Importante è una quiete rilassata e naturale, il rilassamento o assenza di tensione allontanando le condizioni di tensioni sbarazzandosi di tutto lo stress accumulato nello studio nel lavoro nella vita quotidiana, una tensione interna può impedire il corretto fluire del chi e del sangue all’interno del corpo, per far ciò non bisogna esagerare l’utilizzo dell’intenzione cosciente altrimenti si crea un altro tipo di contrazione. Cercare di aver pensieri positivi, una condizione d’animo piacevole, uno spirito allegro felice e ottimista, cosi diventa facile entrare in uno stato di quiete, se il cuore non è in pace il chi non si armonizza, cercare la spontaneità e la naturalezza seguendo la natura.

Il Gong Fu e la pratica dei Cinque Animali

La pratica dei cinque animali di Hua Tuo è alla base del gong fu tradizionale cinese, è presente in varie scuole di Xing Yi Quan, più o meno modificata dalle varie scuole, sia nel tipo di animale che nel numero (5-10-12).

Il maestro Wang Xiang Zhai ne fa menzione nei propri scritti e la dà per irrimediabilmente persa nel tempo, come avvenuto altri metodi di esercizio, nel momento in cui prevalse l’interesse per la forma Xin, anziché sul contenuto Yi.

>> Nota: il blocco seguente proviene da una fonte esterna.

-- ==== Sys2Proof/Machine/Operands.lean ====
section
/-! DEFINITION. Every operand form: a sequence number in a byte (R91, R94), a packet (R9), a frame record (R147); and the
answer of an operation that computes a value. An operand the spec gives no meaning to has no step, under its name
(DESIGN CHOICE, notes/assumptions/9.md). -/

namespace Sys2Proof.Machine

/-- The `n`-bit sequence number in the low bits of a byte (R91). -/
def seqOf (c : Config) (a : Byte) : Seq c := a.setWidth c.n

/-- `zext_8(v)`: an `n`-bit value as a byte (R13, R94). -/
def zext8 {c : Config} (v : Seq c) : Byte := v.setWidth 8

/-- A slot index as a byte: `n − 1` significant bits (R100). -/
def slot8 {c : Config} (i : Slot c) : Byte := BitVec.ofNat 8 i.val

/-- A sequence-number operand (R129, U8). -/
def withSeq (s : State) (a : Byte) (k : Seq s.cfg → Result State) : Result State :=
  if seqOk s.cfg a then k (seqOf s.cfg a) else .refused .seqOutOfRange

/-- A packet operand (R9, U3). -/
def withPacket (s : State) (p : Packet) (k : Result State) : Result State :=
  if packetOk s.cfg p then k else .refused .packetTooLong

/-- A frame operand (R147). -/
def withFrame (s : State) (f : Frame) (k : Result State) : Result State :=
  if frameOk s.cfg f then k else .refused .illFormedFrame

/-- The machine answers a value and changes nothing else (R119: no state, no flags; R140, R143: writes nothing). -/
def answer (s : State) (v : Value) : Result State := .next { s with ret := v }

/-- The value of a `VALIDATE` or `PARSE` (R143, R144, R250). -/
def checkedValue : Checked → Value
  | .frame f => .frame f
  | .corruptionError => .corruptionError

end Sys2Proof.Machine
end

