-- ==== Sys2Proof/Machine/Events.lean ====
section
/-! DEFINITION. The Event Dispatch Loop (45_dispatch.md): the handler of each of the five events, whole, the gate at its
end included (R66, R220), the arrival of a validated frame, and the meanings of the event, frame and gate rows. -/

namespace Sys2Proof.Machine

/-! ### The handlers -/

/-- on NEW_PACKET_READY(p) (R222): taken only while `intake_en = 1` (U2); the producer's None changes nothing (D17). -/
def onNewPacketReady {c : Config} (packet : Option Packet) (st : Station c) : Result (Station c) :=
  if st.intakeEn then
    endHandler (match packet with
      | some p => submit p st
      | none => .next st)
  else .refused .intakeClosed

/-- on CHANNEL_READY (R223). -/
def onChannelReady {c : Config} (st : Station c) : Result (Station c) := endHandler (.next (setChReady st))

/-- What a validated frame does, by its kind (R224): `ACK_PROGRESS` for all three, last. -/
def receiveFrame {c : Config} (f : Frame) (st : Station c) : Result (Station c) :=
  chain
    (match f.kind with
      | .data => onFrameData (seqOf c f.seq) f.payload st
      | .nak => nakResend (seqOf c f.ack) st
      | .ack => .next st)
    fun st₁ => .next (ackProgress (seqOf c f.ack) st₁)

/-- on FRAME_ARRIVED(input) (R224): a `CorruptionError` excludes every other action (R146, R256). -/
def onFrameArrived {c : Config} (input : Option Bytes) (st : Station c) : Result (Station c) :=
  endHandler
    (match validateInput c input with
      | .corruptionError => corruptNak st
      | .frame f => receiveFrame f st)

/-- on DATA_TIMEOUT(s) (R225): the expiry of an armed timer; a stale one has no step (U4). -/
def onDataTimeout {c : Config} (q : Seq c) (st : Station c) : Result (Station c) := endHandler (timeoutResend q st)

/-- on ACK_TIMEOUT (R226): the expiry consumes the timer, then the pure ACK (D33). -/
def onAckTimeout {c : Config} (st : Station c) : Result (Station c) :=
  if st.ackTimer.armed then endHandler (sendFrame .ack 0 (stopAckTimer st)) else .refused .ackTimerDisarmed

/-! ### The meanings of the events -/

def execNewPacketReady (packet : Option Packet) (s : State) : Result State :=
  withPacket s (packet.getD []) (onStation s (onNewPacketReady packet))

def execChannelReady (s : State) : Result State := onStation s onChannelReady

def execFrameArrived (input : Option Bytes) (s : State) : Result State := onStation s (onFrameArrived input)

def execDataTimeout (q : Byte) (s : State) : Result State := withSeq s q fun k => onStation s (onDataTimeout k)

def execAckTimeout (s : State) : Result State := onStation s onAckTimeout

/-! ### The meanings of the frames: the arrival of a frame that validates (R97, R224; DEDUCED, notes/assumptions/12.md) -/

def execData (a q : Byte) (p : Packet) (s : State) : Result State :=
  withFrame s ⟨.data, a, q, p⟩ (onStation s fun st => endHandler (receiveFrame ⟨.data, a, q, p⟩ st))

def execAck (a q : Byte) (s : State) : Result State :=
  withFrame s ⟨.ack, a, q, []⟩ (onStation s fun st => endHandler (receiveFrame ⟨.ack, a, q, []⟩ st))

def execNak (a q : Byte) (s : State) : Result State :=
  withFrame s ⟨.nak, a, q, []⟩ (onStation s fun st => endHandler (receiveFrame ⟨.nak, a, q, []⟩ st))

/-! ### The meaning of the gate -/

def execGate (s : State) : Result State := onStation s fun st => .next (gate st)

end Sys2Proof.Machine
end

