/-- R224: FRAME_ARRIVED with a string that validates is the arrival of that frame, whatever the checksum. -/
def Obligations.FrameArrivedIsTheFrameItCarries : Prop :=
  ∀ (s : State) (bs : Bytes) (i : Instr), decode s.cfg ⟨.channel, bs⟩ = .instr i →
    exec (.frameArrived (some bs)) s = exec i s

/-- R253, R302: an outstanding frame is resent by its timer however often that has happened before: in every state of the
invariants its DATA_TIMEOUT has a step, which transmits that frame and nothing else, and leaves it outstanding with its
timer armed for it. -/
def Obligations.OutstandingFramesAreAlwaysResent : Prop :=
  ∀ (s : State) (q : Byte), s.Inv → q.toNat ≤ s.cfg.maxSeq →
    outstanding s.station (BitVec.ofNat s.cfg.n q.toNat) →
    ∃ (p : Packet) (t : Station s.cfg),
      s.station.outBuf.read (seqSlot (BitVec.ofNat s.cfg.n q.toNat)) = some p ∧
      exec (.dataTimeout q) s = .next { s with station := t } ∧
      t.outs = s.station.outs ++ [.transmit (serializeFrame s.cfg ⟨.data, ackByte s.station, q, p⟩),
        .intake s.station.intakeEn] ∧
      outstanding t (BitVec.ofNat s.cfg.n q.toNat) ∧
      t.dataTimer.get (seqSlot (BitVec.ofNat s.cfg.n q.toNat))
        = ⟨true, BitVec.ofNat s.cfg.n q.toNat, s.cfg.dataTimerDuration⟩

/-- R304, R258: in every state of the invariant every enabled event, and every validated frame, completes: no handler can
fault. -/
def Obligations.EnabledEventsComplete : Prop :=
  ∀ (s : State) (a q : Byte) (p : Packet) (x : Option Bytes), s.Inv →
    a.toNat ≤ s.cfg.maxSeq → q.toNat ≤ s.cfg.maxSeq → p.length ≤ s.cfg.pktMax →
    (∃ t, exec (.data a q p) s = .next t) ∧ (∃ t, exec (.ack a q) s = .next t) ∧ (∃ t, exec (.nak a q) s = .next t) ∧
    (∃ t, exec (.frameArrived x) s = .next t) ∧ (∃ t, exec .channelReady s = .next t) ∧
    (s.station.intakeEn = true →
      (∃ t, exec (.newPacketReady (some p)) s = .next t) ∧ ∃ t, exec (.newPacketReady none) s = .next t) ∧
    ((s.station.dataTimer.get (seqSlot (BitVec.ofNat s.cfg.n q.toNat))).armed = true ∧
        (s.station.dataTimer.get (seqSlot (BitVec.ofNat s.cfg.n q.toNat))).seq = BitVec.ofNat s.cfg.n q.toNat →
      ∃ t, exec (.dataTimeout q) s = .next t) ∧
    (s.station.ackTimer.armed = true → ∃ t, exec .ackTimeout s = .next t)

/-! ### The whole machine -/

/-- A step runs the decoded operation on the machine with the word taken; with nothing presented the machine is idle at the
wait; a string on the channel that does not validate is FRAME_ARRIVED with that string (R220, R250, R270); any other word that
is no operation has no step, and the refusal says why it is none (R99, R100, U9). -/
def Obligations.StepRunsTheDecodedOperation : Prop :=
  ∀ (s : State) (w : Presented) (rest : List Presented),
    (s.inbox = [] → step s = .next s) ∧
    (∀ i, s.inbox = w :: rest → decode s.cfg w = .instr i → step s = exec i { s with inbox := rest }) ∧
    (s.inbox = w :: rest → decode s.cfg w = .rejected .corruptFrame →
      step s = exec (.frameArrived (some w.bytes)) { s with inbox := rest }) ∧
    (∀ why, s.inbox = w :: rest → decode s.cfg w = .rejected why → why ≠ .corruptFrame →
      step s = .refused (.undecodable why))

/-- R280: the reset state, register by register, for every instance; `State.reset` is that of the reference instance
(notes/assumptions/1.md). The values are the spec's decision D15. -/
def Obligations.ResetValues : Prop :=
  State.reset = State.resetOf Config.reference ∧
  ∀ c : Config, (State.resetOf c).cfg = c ∧ (State.resetOf c).inbox = [] ∧
    (State.resetOf c).station.ackExpected.toNat = 0 ∧ (State.resetOf c).station.nextFrameToSend.toNat = 0 ∧
    (State.resetOf c).station.nbuffered.toNat = 0 ∧ (State.resetOf c).station.frameExpected.toNat = 0 ∧
    (State.resetOf c).station.tooFar.toNat = c.nrBufs ∧
    (∀ i, (State.resetOf c).station.outBuf.read i = none ∧ (State.resetOf c).station.inBuf.read i = none ∧
      ((State.resetOf c).station.dataTimer.get i).armed = false ∧ (State.resetOf c).station.arrived.get i = false) ∧
    (State.resetOf c).station.ackTimer.armed = false ∧ (State.resetOf c).station.noNak = true ∧
    (State.resetOf c).station.chReady = false ∧ (State.resetOf c).station.intakeEn = false

/-- R285: at reset, of the five events only CHANNEL_READY and FRAME_ARRIVED are enabled. -/
def Obligations.ResetEnablesTwoEvents : Prop :=
  ∀ (c : Config) (q : Byte) (p : Packet) (x : Option Bytes), q.toNat ≤ c.maxSeq → p.length ≤ c.pktMax →
    (∃ t, exec .channelReady (State.resetOf c) = .next t) ∧
    (∃ t, exec (.frameArrived x) (State.resetOf c) = .next t) ∧
    exec (.newPacketReady (some p)) (State.resetOf c) = .refused .intakeClosed ∧
    exec (.newPacketReady none) (State.resetOf c) = .refused .intakeClosed ∧
    exec (.dataTimeout q) (State.resetOf c) = .refused .staleDataTimeout ∧
    exec .ackTimeout (State.resetOf c) = .refused .ackTimerDisarmed

/-- The invariants of R300 to R305, and the counts of R184 and R206, hold at reset, on every instance. -/
def Obligations.ResetSatisfiesTheInvariants : Prop :=
  ∀ c : Config, (State.resetOf c).Inv ∧ (State.resetOf c).NakInv ∧ (State.resetOf c).DeliveryInv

Dopo Wang Xian Zhai i suoi numerosi allievi hanno apportato diverse modifiche al percorso didattico e la pratica dei cinque animali è pressoché scomparsa o comunque non appare nelle scuole attuali.

Li Xiao Ming è stato allievo “in casa” di Yao Zong Xun, che apportò alcune modifiche proseguite poi dal figlio Yao Cheng Guang.

Per un approfondimento sul tema si indica la lettura dei seguenti testi.
Sun Lu Tang: Xing Yi Quan – Luni editrice.
Wang Xian Zhai: Yi Quan – Luni editrice.

Questi due testi oltre a fornire elementi storici utili a dare un quadro di quello che è stato lo sviluppo del gong fu tradizionale, danno anche ottime indicazioni per la pratica e sono una guida indispensabile, che permette di dedicare maggior tempo alla pratica, con una maggior consapevolezza del perché e del come si fanno determinati esercizi.

I cinque pugni dello Xing Yi, unitamente ai 5 animali sono strettamente legate e interagenti agli altri esercizi di sviluppo della forza interna e sono il tramite che ha dato origine alle varie sequenze, dette Lu o forme, delle innumerevoli scuole di matrice taoista.

Questo percorso può quindi essere adattato a qualsiasi scuola o stile di arte marziale, andando a riempire di contenuto le varie forme, senza modificarne la parte esteriore, rendendola anzi più armonica e piacevole.